§ **Saved data entries**:
###

-- ==== Sys2Proof/Machine/Recovery.lean ====
section
/-! DEFINITION. Machine/Recovery.lean: undo stores (R370, R371), the recovery and bound majors (R414 to R422), rollback
(R404 to R409), and the kill of a gang (R410 to R412). -/

namespace Sys2Proof.Machine

open Sys2Proof

/-! ### Undo stores -/

/-- A snapshot record: its header's fields and where its payload lies (R371). -/
structure Snap where
  addr : DWord
  len : Nat
  mem : Bool
  key : Nat
  deriving DecidableEq, Repr

/-- Bytes that a record of `len` payload bytes takes. -/
def snapSize (len : Nat) : Nat := 16 + (len + 15) / 16 * 16

/-- A record's header. -/
def snapHead (addr : DWord) (len depth : Nat) (mem : Bool) : List Byte :=
  bytesLE 16 (addr.toNat * 2 ^ 64 + len * 2 ^ 32 + depth * 2 ^ 16 + (if mem then 1 else 0))

/-- The records of an undo store from an offset up to the bytes in use, oldest first; `n` bounds their number. -/
def State.snaps (s : State) (base upto : Nat) : Nat → Nat → List Snap
  | 0, _ => []
  | n + 1, off =>
    if upto ≤ off then []
    else
      let h := s.num (base + off) 16
      let len := bits h 63 32
      { addr := BitVec.ofNat 64 (bits h 127 64), len := len, mem := bits h 0 0 == 1, key := base + off + 16 } ::
        s.snaps base upto n (off + snapSize len)

/-- UNDO of the lane's workgroup. -/
def Env.undo (e : Env) : Nat := match e.wg? with | some w => w.desc.undo | none => 0

/-! ### The majors -/

/-- RBEGIN (R415). -/
def issueRbegin (es : List Env) : Act :=
  split es (fun e => entryStop (decide (8 ≤ e.l.regions.length)) e 0x1A) fun ok => Act.all [
    Act.each ok fun e => updLane e.k fun l => { l with regions :=
      { restart := e.l.pc + 12 + e.op.lit.signExtend 64, rlim := (e.src e.op.fy).setWidth 8, rtry := 0, umark := l.undoUse,
        tiles := 0, cmdMark := l.seq } :: l.regions },
    retire ok]

/-- The registers that RPRES names, by code, with their values (R416). -/
def Env.preserved (e : Env) : List (Nat × Word) :=
  let reg (n : Nat) : Nat × Word := (n, e.l.reg n)
  let y := match e.op.fy with | .g n => n.val | _ => 0
  let z := match e.op.fz with | .g n => n.val | _ => 0
  match e.mn with
  | 0 => ((List.range 32).filter fun i => e.op.lit.getLsbD i).map fun i => reg (y + i)
  | 1 => ((List.range 16).filter fun i => e.op.lit.getLsbD i).map fun i => (0x100 + i, truth (e.l.pred i))
  | _ => (List.range (z + 1 - y)).map fun i => reg (y + i)

/-- RPRES. -/
def issueRpres (es : List Env) : Act :=
  split es (fun e =>
      let n := e.preserved.length
      firstStop [entryStop e.l.regions.isEmpty e 0x13,
        entryStop (decide (n ≠ 0) && decide (e.undo < e.l.undoUse + snapSize (8 * n))) e 0x3A]) fun ok => Act.all [
    Act.each ok fun e =>
      let regs := e.preserved
      let n := 8 * regs.length
      Act.when (!regs.isEmpty) (Act.all [
        storeBytes (e.l.undoBase + e.l.undoUse) (snapHead 0 n e.l.regions.length false ++
          (regs.flatMap fun r => bytesLE 4 r.1 ++ bytesLE 4 r.2.toNat) ++ List.replicate (snapSize n - 16 - n) 0),
        updLane e.k fun l => { l with undoUse := l.undoUse + snapSize n }]),
    retire ok]

/-- RPRESM's address and length. -/
def Env.snapArgs (e : Env) : DWord × Nat := (e.src64 .n64 e.op.fy, (e.src e.op.fz).toNat)

/-- The reads of a lane's snapshot, piece by piece. -/
def Env.snapReads (e : Env) (s : State) : List (Access × Loc) :=
  let (va, n) := e.snapArgs
  match s.span e.k va n { rd := true, wr := true } with
  | .error _ => []
  | .ok ls => ls.zipIdx.map fun x =>
      let off := ((ls.take x.2).map (·.2)).foldl (· + ·) 0
      ({ lane := e.k, slot := s.slot e.k, pc := e.l.pc, seq := e.l.seq, va := va + BitVec.ofNat 64 off, key := x.1.1.key, size := x.1.2,
         ch := 0, op := .snap (e.l.undoBase + e.l.undoUse + 16 + off) x.1.2 }, x.1.1)

/-- Read the snapshots of an issue at their home agents into the undo stores, in one request for each line (R261); each lane parks until
its own is there. -/
def sendSnaps (es : List Env) : Act := fun s =>
  let xs := es.flatMap fun e => e.snapReads s
  Act.all [
    Act.each xs fun x => sendWback (s.clusterOf x.1.lane) (lineOf x.1.key),
    sendLines [] xs,
    Act.each es fun e => Act.read fun t => updParks e.k fun p => { p with
      wait := p.wait ++ [.snap e.snapArgs.1 e.snapArgs.2 (t.sentFor e.k e.l.seq)] }] s

/-- RPRESM (R417). (log 42, DEDUCED) -/
def issueRpresm (es : List Env) : Act :=
  split es (fun e =>
      let (va, n) := e.snapArgs
      if n = 0 then none else firstStop [entryStop e.l.regions.isEmpty e 0x13,
        probeStop (e.s.probe (e.s.ctxOf e.k) (e.s.gangOf e.k) va n { rd := true, wr := true }),
        entryStop (decide (65520 < n) || decide (e.undo < e.l.undoUse + snapSize n)) e 0x3A]) fun ok => Act.all [
    Act.each ok fun e => Act.when (e.snapArgs.2 != 0) (keepLeaf (e.s.ctxOf e.k) e.snapArgs.1),
    sendSnaps (ok.filter fun e => e.snapArgs.2 != 0),
    countAccess ok, retire ok]

/-- The snapshot has been read: its record is appended, and the park ends (R417). -/
def endSnap (k : LaneId) (l : Lane) (addr : DWord) (len : Nat) : Act := Act.all [
  storeBytes (l.undoBase + l.undoUse) (snapHead addr len l.regions.length true),
  storeBytes (l.undoBase + l.undoUse + 16 + len) (List.replicate (snapSize len - 16 - len) 0),
  updLane k fun l => { l with undoUse := l.undoUse + snapSize len }]

/-- REND (R418): the lane parks; `popRegion` is its effect when the park ends. -/
def issueRend (es : List Env) : Act :=
  split es (fun e => entryStop e.l.regions.isEmpty e 0x13) fun ok => Act.all [
    retire ok,
    Act.each ok fun e => updParks e.k fun p => { p with
      wait := p.wait ++ [.rend ((e.l.regions.head?.map (·.cmdMark)).getD 0)] }]

/-- The innermost region of a lane closes. (log 11, DEDUCED) -/
def popRegion (k : LaneId) : Act := fun s =>
  match s.lanes.get? k with
  | none => []
  | some l => match l.regions with
    | [] => []
    | r :: _ => Act.all [
        Act.each ((List.range 16).filter fun i => r.tiles.getLsbD i) (unbindTile (s.coreOf k)),
        updLane k fun l => { l with regions := l.regions.drop 1, undoUse := r.umark }] s

/-- RFAIL (R419). -/
def issueRfail (es : List Env) : Act := Act.all [retire es, Act.each es fun e => takeError e.k 7 (e.op.l 15 0) e.l.pc]

/-- The words that RSTAT writes (R420). -/
def statRegion (l : Lane) (v lvl : Nat) : List Word :=
  let r := l.regions[lvl]?
  match v with
  | 0 => [BitVec.ofNat 32 l.regions.length]
  | 1 => [BitVec.ofNat 32 ((r.map fun x => x.rtry.toNat).getD 0)]
  | 2 => [BitVec.ofNat 32 ((r.map fun x => x.rlim.toNat).getD 0)]
  | 3 => [BitVec.ofNat 32 l.undoUse]
  | 4 => [l.last]
  | _ => words64 ((r.map (·.restart)).getD 0)

/-- RSTAT. -/
def issueRstat (es : List Env) : Act := Act.all [
  resultNow (es.map fun e => (e, (dest e.op.fx (statRegion e.l e.mn (e.op.l 2 0)), 0))),
  retire es]

/-- The mask check of BNDSET and BNDGET (R122, R422). -/
def Env.bndStop (e : Env) : Option Stop := entryStop (!e.s.bndAllowed e.k (e.op.l 3 0)) e 0x12

/-- BNDSET (R422): of several lanes' values one remains (R116). -/
def issueBndset (es : List Env) : Act :=
  split es Env.bndStop fun ok => Act.all [
    Act.each (ok.map fun e => (e.s.coreOf e.k, e.op.l 3 0)).dedup fun x => fun s =>
      let val (e : Env) : Bound :=
        let v : DWord := e.src64 .n64 e.op.fy
        { mode := BitVec.ofNat 2 e.mn, hi := (v >>> 32).setWidth 32, lo := v.setWidth 32 }
      let vs := (ok.filter fun e => (e.s.coreOf e.k, e.op.l 3 0) = x).map val
      updCore x.1 (fun c => { c with bnds := c.bnds.set x.2 (s.choose (16 * x.1 + x.2) Bound.reset vs) }) s,
    retire ok]

/-- BNDGET. -/
def issueBndget (es : List Env) : Act :=
  split es Env.bndStop fun ok => Act.all [
    resultNow (ok.map fun e =>
      let b := e.core.bnd (e.op.l 3 0)
      (e, (dest e.op.fx (if e.mn = 0 then [b.lo, b.hi] else [b.mode.setWidth 32]), 0))),
    retire ok]

/-! ### Rollback (R405 to R409) -/

/-- The tiles bound to a region of a lane at a depth or deeper. -/
def State.boundTiles (s : State) (k : LaneId) (depth : Nat) : List Nat := (List.range 16).filter fun i =>
  match ((s.core (s.coreOf k)).tile i).bound with | some (j, d) => j == k && decide (depth ≤ d) | none => false

/-- What a rollback drains: the lane's engine commands and tile commands from a command mark on. -/
structure Drained where
  cmds : List Cmd
  tiles : List MCmd

/-- The set D of a rollback. -/
def State.setD (s : State) (k : LaneId) (mark : Nat) : Drained :=
  { cmds := (s.cluster (s.clusterOf k)).cmds.filter fun m => m.lane == k && decide (mark ≤ m.seq),
    tiles := (s.core (s.coreOf k)).mq.filter fun m => m.lane == k && decide (mark ≤ m.seq) && (match m.kind with
      | .stat _ _ _ _ _ => false
      | _ => true) }

/-- An engine command that draining ends at once. -/
def Cmd.ends (m : Cmd) : Bool := !m.fired || m.stopped.isSome

/-- The results of engine commands that draining ends. -/
def Drained.results (d : Drained) : List Nat := (d.cmds.filter (·.ends)).filterMap fun m => match m.kind with
  | .nz _ _ _ _ _ _ r _ _ => r
  | _ => none

/-- A rollback of the region numbered `i` from the innermost one: where it stands. -/
structure Roll where
  lane : LaneId
  l : Lane
  r : Region
  /-- the region directly inside it, when regions are popped -/
  inner : Option Region
  outer : List Region

/-- The rollback of region number `i` of a lane. -/
def State.roll (s : State) (k : LaneId) (i : Nat) : Option Roll :=
  match s.lanes.get? k with
  | none => none
  | some l => match l.regions.drop i with
    | [] => none
    | r :: outer => some { lane := k, l := l, r := r, inner := if i = 0 then none else l.regions[i - 1]?, outer := outer }

/-- The tiles that a rollback discards. -/
def Roll.discards (x : Roll) (s : State) : List Nat := s.boundTiles x.lane (x.outer.length + 1)

/-- A readout that has begun; the discard of its tile leaves it (R228). -/
def MCmd.readingOut (m : MCmd) : Bool := m.begun && match m.kind with | .out _ => true | _ => false

/-- Steps 1 and 2: what there is to drain. A stopped readout is ended as any stopped command (R406), on a tile that is discarded too. -/
def Roll.drain (x : Roll) (s : State) : Option Act :=
  let d := s.setD x.lane x.r.cmdMark
  let out := x.discards s
  let cs := d.cmds.filter (·.ends)
  let ts := d.tiles.filter fun m => m.stopped.isSome && (!out.contains m.tile || m.readingOut)
  if (x.l.results.all fun r => d.results.contains r.id) && !(cs.isEmpty && ts.isEmpty) then
    some (Act.all [Act.each cs (drainCmd (s.clusterOf x.lane)), Act.each ts (dropTileCmd (s.coreOf x.lane))])
  else none

/-- Steps 1 and 2 are done: nothing is outstanding, and what was to be drained has completed. -/
def Roll.ready (x : Roll) (s : State) : Bool :=
  let d := s.setD x.lane x.r.cmdMark
  let out := x.discards s
  x.l.results.isEmpty && d.cmds.isEmpty && (d.tiles.all fun m => out.contains m.tile && !m.readingOut) &&
    !s.reqs.any fun r => !r.done && r.acc.any fun a => a.lane == x.lane && (match a.op with | .snap _ _ => true | _ => false)

/-- A store of a lane performed as ST.CG (R407). -/
def putCG (k : LaneId) (pc : DWord) (l : Loc) (va : DWord) (bs : List Byte) : Act := fun s =>
  let cl := s.clusterOf k
  let line := lineOf l.key
  Act.all [
    sendWback cl line, dropCleanLine cl line,
    Act.when (match (s.cluster cl).line? line with | some x => (s.cluster cl).draining x.bank | none => false)
      (updCluster cl (·.dropLine line)),
    sendReq (s.ctxOf k) cl line l.home l.cache [] [
      { lane := k, slot := s.slot k, pc := pc, seq := 0, va := va, key := l.key, size := bs.length, ch := 0, op := .store bs }]] s

/-- Does a record's restoring store pass the probe? -/
def Snap.ok (x : Snap) (s : State) (k : LaneId) : Bool :=
  !x.mem || (s.probe (s.ctxOf k) (s.gangOf k) x.addr x.len { rd := false, wr := true }).isNone

/-- Restore one record (R407). -/
def Snap.restore (x : Snap) (k : LaneId) (pc : DWord) : Act := fun s =>
  if x.mem then
    match s.span k x.addr x.len { rd := false, wr := true } with
    | .error _ => []
    | .ok ls => Act.each ls.zipIdx (fun y =>
        let off := ((ls.take y.2).map (·.2)).foldl (· + ·) 0
        putCG k pc y.1.1 (x.addr + BitVec.ofNat 64 off) (s.bytes (x.key + off) y.1.2)) s
  else
    updLane k (fun l => l.writes ((List.range (x.len / 8)).map fun i =>
      (s.num (x.key + 8 * i) 2, BitVec.ofNat 32 (s.num (x.key + 8 * i + 4) 4)))) s

/-- The records that a rollback restores, newest first. -/
def Roll.snaps (x : Roll) (s : State) : List Snap := (s.snaps x.l.undoBase x.l.undoUse (x.l.undoUse / 16 + 1) x.r.umark).reverse
/-- Do all of them pass the probe (R407)? -/
def Roll.restores (x : Roll) (s : State) : Bool := (x.snaps s).all fun r => r.ok s x.lane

###

§ **WHAT THE TASK REQUIRES**:
After locating the line holding "open Sys2Proof" above, output exactly that line and every line after it through the line holding "i).map fun i => reg (y + i)". Include nothing else.

§ **RESULT BELOW**:
open Sys2Proof

/-! ### Undo stores -/

/-- A snapshot record: its header's fields and where its payload lies (R371). -/
structure Snap where
  addr : DWord
  len : Nat
  mem : Bool
  key : Nat
  deriving DecidableEq, Repr

/-- Bytes that a record of `len` payload bytes takes. -/
def snapSize (len : Nat) : Nat := 16 + (len + 15) / 16 * 16

/-- A record's header. -/
def snapHead (addr : DWord) (len depth : Nat) (mem : Bool) : List Byte :=
  bytesLE 16 (addr.toNat * 2 ^ 64 + len * 2 ^ 32 + depth * 2 ^ 16 + (if mem then 1 else 0))

/-- The records of an undo store from an offset up to the bytes in use, oldest first; `n` bounds their number. -/
def State.snaps (s : State) (base upto : Nat) : Nat → Nat → List Snap
  | 0, _ => []
  | n + 1, off =>
    if upto ≤ off then []
    else
      let h := s.num (base + off) 16
      let len := bits h 63 32
      { addr := BitVec.ofNat 64 (bits h 127 64), len := len, mem := bits h 0 0 == 1, key := base + off + 16 } ::
        s.snaps base upto n (off + snapSize len)

/-- UNDO of the lane's workgroup. -/
def Env.undo (e : Env) : Nat := match e.wg? with | some w => w.desc.undo | none => 0

/-! ### The majors -/

/-- RBEGIN (R415). -/
def issueRbegin (es : List Env) : Act :=
  split es (fun e => entryStop (decide (8 ≤ e.l.regions.length)) e 0x1A) fun ok => Act.all [
    Act.each ok fun e => updLane e.k fun l => { l with regions :=
      { restart := e.l.pc + 12 + e.op.lit.signExtend 64, rlim := (e.src e.op.fy).setWidth 8, rtry := 0, umark := l.undoUse,
        tiles := 0, cmdMark := l.seq } :: l.regions },
    retire ok]

/-- The registers that RPRES names, by code, with their values (R416). -/
def Env.preserved (e : Env) : List (Nat × Word) :=
  let reg (n : Nat) : Nat × Word := (n, e.l.reg n)
  let y := match e.op.fy with | .g n => n.val | _ => 0
  let z := match e.op.fz with | .g n => n.val | _ => 0
  match e.mn with
  | 0 => ((List.range 32).filter fun i => e.op.lit.getLsbD i).map fun i => reg (y + i)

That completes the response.